Identifying the Volume of Influence
The volume affected by outliers must be identified. One approach is to create an auxiliary data variable that is 100 when an outlier is present and 0 otherwise. This new variable is estimated with the proposed estimation technique and plan. Any volume or block with an estimate different than zero has been influenced by an outlier.
As expected, the volume of influence is strongly dependant on the search radius, number of data used and other details of estimation. The map below illustrates the areas influenced by outliers for a small example; any shading by gray indicates a location influenced by an outlier. The search radius and number of data used are easily seen. Clipping to avoid extrapolation of the volume of influence along the data boundary may be considered.
Simulation
In the proposed approach, simulation is used to determine the uncertainty in the average grade and in the metal content within the volume of influence of outliers. Simulation is a robust technique with respect to outliers; however, outliers can have an impact on the normal score transformation that is required for simulation.
One hundred realizations are simulated to calculate the uncertainty in the metal content inside the volume of influence. The entire volume or the volumes around individual outliers could be considered. The entire volume influenced by outliers is considered here without applying a cutoff grade; this volume is likely all ore.
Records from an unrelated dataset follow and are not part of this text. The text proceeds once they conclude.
/-- Note stores of other troupes that a load took bytes from (R314): whatever waits for the load, a release at die scope or wider
or a fence, then waits for them. -/
def noteTook (s : State) (a : Access) (bs : List Access) : State :=
  match a.who.threads with
  | some (t, m) =>
    let ids := (bs.filter fun b => !b.who.ofTroupe t).map Access.id
    let more (xs : List Nat) : List Nat := if xs.contains a.id then xs ++ ids else xs
    if ids.isEmpty then s
    else
      let s1 : State := { s with
        accs := s.accs.map fun b => if b.rel && scopeOuter b.scope then { b with after := more b.after } else b
        upds := s.upds.map fun u => { u with after := more u.after }
        companies := s.companies.map fun c => (c.1, { c.2 with releases := c.2.releases.map more }) }
      s1.mapLanes t m fun _ th => { th with
        took := (th.took.filter fun i => !accDone s i) ++ ids
        wait := match th.wait with
          | .drain xs ps => .drain (more xs) ps
          | w => w }
  | none => s

/-- A load is performed that later loads of its thread have been sampled ahead of. Where it takes a byte that its own stage alone
has written, R313 orders it before those that read such a location too, and R311 orders reads of one MX unit: the samples are
void. Otherwise they stand. -/
def settleEarly (s : State) (a : Access) (bs : List Access) : State :=
  let ordered := !bs.isEmpty || stageWritten s a
  { s with accs := s.accs.map fun b =>
    match b.early with
    | some (v, xs) =>
      if !xs.contains a.id then b
      else if (ordered && !foreignWritten s b) || (mxRead s a && mxRead s b) then { b with early := none }
      else { b with early := some (v, xs.filter fun i => i != a.id) }
    | none => b }
/-- The value of a PLAIN load is taken at its home ahead of earlier loads of its thread: nothing orders loads of locations that
other agents write (R308, R331). The load is performed with it unless `settleEarly` finds that R313 does.
DEDUCED, log 125. -/
def sampleLoad (id : Nat) (s : State) : State :=
  match accById s id with
  | none => s
  | some a =>
    let ahead := (earlierLoads s a).map Access.id
    if a.op != .load || a.vol || a.home || a.acq || a.spill || a.st != .queued || a.dev.isSome || a.early.isSome || ahead.isEmpty ||
        a.who.threads.isNone || !afterOk s a || lineClosed s a.id a.ranges || anyAbsent s a.ranges ||
        !(buffered s a).isEmpty || staleHit s a.phys a.size != [] || poisoned s a.phys a.size then s
    else setAcc s { a with early := some (loadResult a (cleanN s a.phys a.size), ahead) }

/-- The bytes of the load that no buffered store covers. -/
def uncovered (a : Access) (bs : List Access) : List Nat :=
  ((List.range a.size).map fun k => a.phys + k).filter fun p => !bs.any fun b => b.covers p
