-- ==== Sys2Proof/Machine/Prompter.lean ====
section
/-! DEFINITION. The prompter's threads: queue maps, the loop, packets and the checks of a RUN
(03_execution.md R43, R45; 05_windows.md R433; 13_encoding.md R169-R171; 23_scheduling.md R341-R355, R361, R362). -/

namespace Sys2Proof.Machine

open Sys2Proof

/-! ### Packets -/

/-- A field of `n` bytes. -/
def fieldN (bs : List Byte) (off n : Nat) : Nat := leNat ((bs.drop off).take n)
def fieldD (bs : List Byte) (off : Nat) : Dword := BitVec.ofNat 64 (fieldN bs off 8)
/-- May the prompter read a range now (R433)? -/
def promptReads (s : State) (a n : Nat) : Bool := deviceMayRead s [(a, n)]
/-- The slot of packet HEAD. -/
def Queue.slot (x : Queue) : Nat := x.ring + 128 * (x.head % 2 ^ x.capLog2)
/-- The packet a queue stands at, from an indirect buffer or from its ring; none while it cannot be read. -/
def packetBytes (s : State) (q : Nat) : Option (List Byte) :=
  let x := s.queue q
  match x.buf with
  | some (a, _, k) =>
    match x.pre.find? fun g => g.1 == k / 2 with
    | some g => some ((g.2.drop (128 * (k % 2))).take 128)
    | none => if promptReads s (a + 256 * (k / 2)) 256 then some (cleanBytes s (a + 128 * k) 128) else none
  | none => if promptReads s x.slot 128 then some (cleanBytes s x.slot 128) else none
def packetType (bs : List Byte) : Nat := fieldN bs 0 1
/-- Does a ring slot mismatch (R346)? -/
def mismatch (x : Queue) (bs : List Byte) : Bool := packetType bs = 255 || fieldN bs 2 2 != (x.head + 1) % 2 ^ 16
/-- The packet a queue acts on now: it is served, at a packet, and the packet passes its check. -/
def current (s : State) (q : Nat) : Option (List Byte) :=
  let x := s.queue q
  if !x.served || x.mode != .loop || x.broken != 0 then none
  else match packetBytes s q with
  | some bs => if x.buf.isNone && mismatch x bs then none else some bs
  | none => none
/-- A granule of an indirect buffer, read whole; from here on its packets are those (R349). -/
def takeGranule (s : State) (q a g : Nat) : State :=
  let x := s.queue q
  if x.pre.any fun p => p.1 == g then s
  else s.setQueue q { x with pre := tput x.pre g (cleanBytes s (a + 256 * g) 256) }
/-- The consumed mark of a ring slot (R345); of a buffer's packet, the granule it was read with. -/
def consumeSlot (s : State) (q : Nat) : State :=
  let x := s.queue q
  match x.buf with
  | some (a, _, k) => takeGranule s q a (k / 2)
  | none => deviceWrite s x.slot [0xFF]
def poisonSlot (s : State) (q : Nat) : State :=
  let x := s.queue q
  if x.buf.isSome then s else consume s (.prompter q) none 0 x.slot 128

/-- A run that has launched a packet into a queue may end with the last of its children's packets (R362). -/
def parentsCheck (s : State) (q : Nat) : State :=
  (s.runs.filter fun r => r.2.launched.any fun p => p.1 == q).foldl (fun z r => completeRun z r.1) s
/-- HEAD advances; the loop goes on while HEAD differs from TAIL as read. -/
def headNext (s : State) (q : Nat) : State :=
  let x := s.queue q
  let h := x.head + 1
  parentsCheck (putQcb (s.setQueue q { x with head := h, mode := if h % 2 ^ 32 = x.tail then .asleep else .loop }) q 28 h) q
/-- The packet has been acted on: the next of the buffer, or of the ring. -/
def nextPacket (s : State) (q : Nat) : State :=
  let x := s.queue q
  match x.buf with
  | some (a, n, k) =>
    if k + 1 < n then s.setQueue q { x with buf := some (a, n, k + 1), mode := .loop }
    else headNext (s.setQueue q { x with buf := none, pre := [] }) q
  | none => headNext s q
/-- The packet retires as it stands: its number is HEAD's, an indirect buffer's packets having their INDIRECT's. -/
def retireCurrent (s : State) (q : Nat) : State := let x := s.queue q; retirePacket s q x.head x.epoch
/-- A packet that is over when it has been read. -/
def donePacket (s : State) (q : Nat) : State := nextPacket (retireCurrent s q) q
/-- Refuse the packet (R350). -/
def refuse (s : State) (q code : Nat) (isRun : Bool) : State :=
  let x := s.queue q
  let n := sat32 (x.refused + 1)
  let s1 := putQcb (s.setQueue q { x with refused := n, prevRun := if isRun then some 0 else x.prevRun }) q 36 n
  donePacket (postError s1 q code (x.head % 2 ^ 32)) q
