-- ==== Sys2Proof/Machine/Dispatch.lean ====
section
/-! DEFINITION. The dispatch: one arm for each row of the opcode table. -/

namespace Sys2Proof.Machine

open Sys2Proof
The next step involves estimation considering different cutting levels.
Choosing the Cutting Level
A number of estimates inside the volume of influence are run with different cutting levels. The cutting level is determined so that the estimated metal content matches the mean of the simulated metal content. All data within the domain are used for simulation and estimation; however, the metal content being matched is only calculated in the volume influenced by outliers.
The figure below shows an example. The cutting level chosen in this example is 10.3 g/t, which represents the cutting level that reproduces the mean of the simulated metal content. The distribution of the simulated metal content is well behaved because it represents an average over a large volume.
Final Remarks
The outlier resistance of simulation can be tested by rerunning the simulation with the proposed cutting; the results should not change significantly. This procedure was done for the example above. As shown in the figure below, the uncertainty in the metal content after outlier management (red curve) is very similar to the original results (blue histogram), showing a difference of less than 5% in the total metal content.
There are many alternative geostatistical techniques to deal with outliers in highly skewed grade distributions variables. Ultimately, reconciliation with production data should be considered to calibrate the outlier management strategy.